**DATA PROVIDED:**

* * * * * * * * *

-- ==== Sys2Proof/Machine/Frames.lean ====
section
/-! DEFINITION. Frames of the base link and of the pen link: what the part sends, and which received frames are discarded
(R53 to R56, 13.8, 13.9). -/

namespace Sys2Proof.Machine

/-- The sum of bytes modulo 256. -/
def byteSum (bs : List Byte) : Byte := bs.foldl (· + ·) 0#8

/-- The bytes of a word, high byte first (13.8). -/
def wordBytes (w : Word) : List Byte := [w.extractLsb' 8 8, w.extractLsb' 0 8]

/-- A frame with its CHECK, which makes the sum 0 modulo 256 (R55). -/
def withCheck (bs : List Byte) : List Byte := bs ++ [0#8 - byteSum bs]

/-- The HEAD byte: the kind in the high four bits, the sequence number in the low four (R54). -/
def headByte (kind : BitVec 4) (seq : BitVec 4) : Byte := kind ++ seq

/-- The kind code of a frame from part to base (13.8). -/
def Exchange.kindCode : Exchange → BitVec 4
  | .mode .. => 0x8#4
  | .attr _ => 0x9#4
  | .query => 0xA#4

/-- The payload of a frame from part to base (13.8). -/
def Exchange.payload : Exchange → List Byte
  | .mode m q => [BitVec.ofNat 8 m.code, if q then 1#8 else 0#8]
  | .attr op => (if op.write then 2#8 else 1#8) :: wordBytes (op.id.setWidth 16) ++ [op.value]
  | .query => []

/-- The bytes of an exchange's frame with a sequence number (R55, 13.8). -/
def Exchange.bytes (x : Exchange) (seq : BitVec 4) : List Byte :=
  withCheck (headByte x.kindCode seq :: BitVec.ofNat 8 x.payload.length :: x.payload)

/-- The GRANT frame of the pen link (R106, 13.9): the current, the enable flag, and the check. -/
def grantBytes (granted : Nat) : List Byte :=
  withCheck (wordBytes (word granted) ++ [if 0 < granted then 1#8 else 0#8])

/-- The counter of a discarded base frame (R54). -/
inductive Discard where
  | framing | check
  deriving DecidableEq, Repr

/-- The payload length that a base-to-part kind and its own count fields give (R54, R56, 13.8); none for a kind that is no
base-to-part kind or a count that is malformed. -/
def expectedLen (kind : BitVec 4) (payload : List Byte) : Option Nat :=
  if kind = 0x1#4 then some 6
  else if kind = 0x2#4 then
    match payload with
    | n :: _ => if 1 ≤ n.toNat ∧ n.toNat ≤ 6 then some (2 * n.toNat + 2) else none
    | [] => none
  else if kind = 0x3#4 then some 7
  else if kind = 0x4#4 then
    match payload with
    | _ :: _ :: _ :: _ :: m :: _ => if m.toNat ≤ 16 then some (5 + m.toNat) else none
    | _ => none
  else if kind = 0x5#4 then some 4
  else none

/-- A complete frame is well formed: the kind is known, LEN is what the kind gives, and the sum is 0 (R54). -/
def frameSound (bs : List Byte) : Bool :=
  match bs with
  | head :: len :: rest =>
    expectedLen (head.extractLsb' 4 4) (rest.take len.toNat) == some len.toNat && byteSum bs == 0#8
  | _ => false

/-- The discard that R54 gives a received frame, its characters taken one by one after those of `seen`: a framing error at its
character, a LEN above 24 at the LEN character, the rest at completion. A framing error at a character that meets another case too
counts alone (log entry 54). None for a frame that is well formed or not complete. -/
def judgeFrom (seen : List Byte) : List RxChar → Option Discard
  | [] => none
  | c :: cs =>
    let now := seen ++ [c.byte]
    let len := (now[1]?.getD 0#8).toNat
    if c.framingError then some .framing
    else if now.length = 2 ∧ 24 < len then some .check
    else if 3 ≤ now.length ∧ now.length = len + 3 then (if frameSound now then none else some .check)
    else judgeFrom now cs

/-- The discard that R54 gives a received frame. -/
def judgeFrame (cs : List RxChar) : Option Discard := judgeFrom [] cs

/-- How many of a frame's characters are flagged noise, by the link state in which each was complete (R53). -/
def noisyChars (cs : List RxChar) : NoiseCount where
  earlier := (cs.filter fun c => c.noise && c.earlier).length
  present := (cs.filter fun c => c.noise && !c.earlier).length

/-- The sum of the twelve characters of a REPORT, by field (R105, 13.9). -/
def reportSum (penId : BitVec 32) (battery : Word) (temperature soc : Byte) (requested : Word) (flags check : Byte) : Byte :=
  byteSum (wordBytes (hiWord penId) ++ wordBytes (loWord penId) ++ wordBytes battery ++ [temperature, soc]
    ++ wordBytes requested ++ [flags, check])

end Sys2Proof.Machine
end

* * * * * * * * *

Going back to the entries above, set down exactly the lines that begin at the one with "kind that is no" and end at the one with "character, a LEN", both included, and nothing else.

**ANSWER SPACE:**
/-- The payload length that a base-to-part kind and its own count fields give (R54, R56, 13.8); none for a kind that is no
base-to-part kind or a count that is malformed. -/
def expectedLen (kind : BitVec 4) (payload : List Byte) : Option Nat :=
  if kind = 0x1#4 then some 6
  else if kind = 0x2#4 then
    match payload with
    | n :: _ => if 1 ≤ n.toNat ∧ n.toNat ≤ 6 then some (2 * n.toNat + 2) else none
    | [] => none
  else if kind = 0x3#4 then some 7
  else if kind = 0x4#4 then
    match payload with
    | _ :: _ :: _ :: _ :: m :: _ => if m.toNat ≤ 16 then some (5 + m.toNat) else none
    | _ => none
  else if kind = 0x5#4 then some 4
  else none

/-- A complete frame is well formed: the kind is known, LEN is what the kind gives, and the sum is 0 (R54). -/
def frameSound (bs : List Byte) : Bool :=
  match bs with
  | head :: len :: rest =>
    expectedLen (head.extractLsb' 4 4) (rest.take len.toNat) == some len.toNat && byteSum bs == 0#8
  | _ => false

/-- The discard that R54 gives a received frame, its characters taken one by one after those of `seen`: a framing error at its
character, a LEN above 24 at the LEN character, the rest at completion. A framing error at a character that meets another case too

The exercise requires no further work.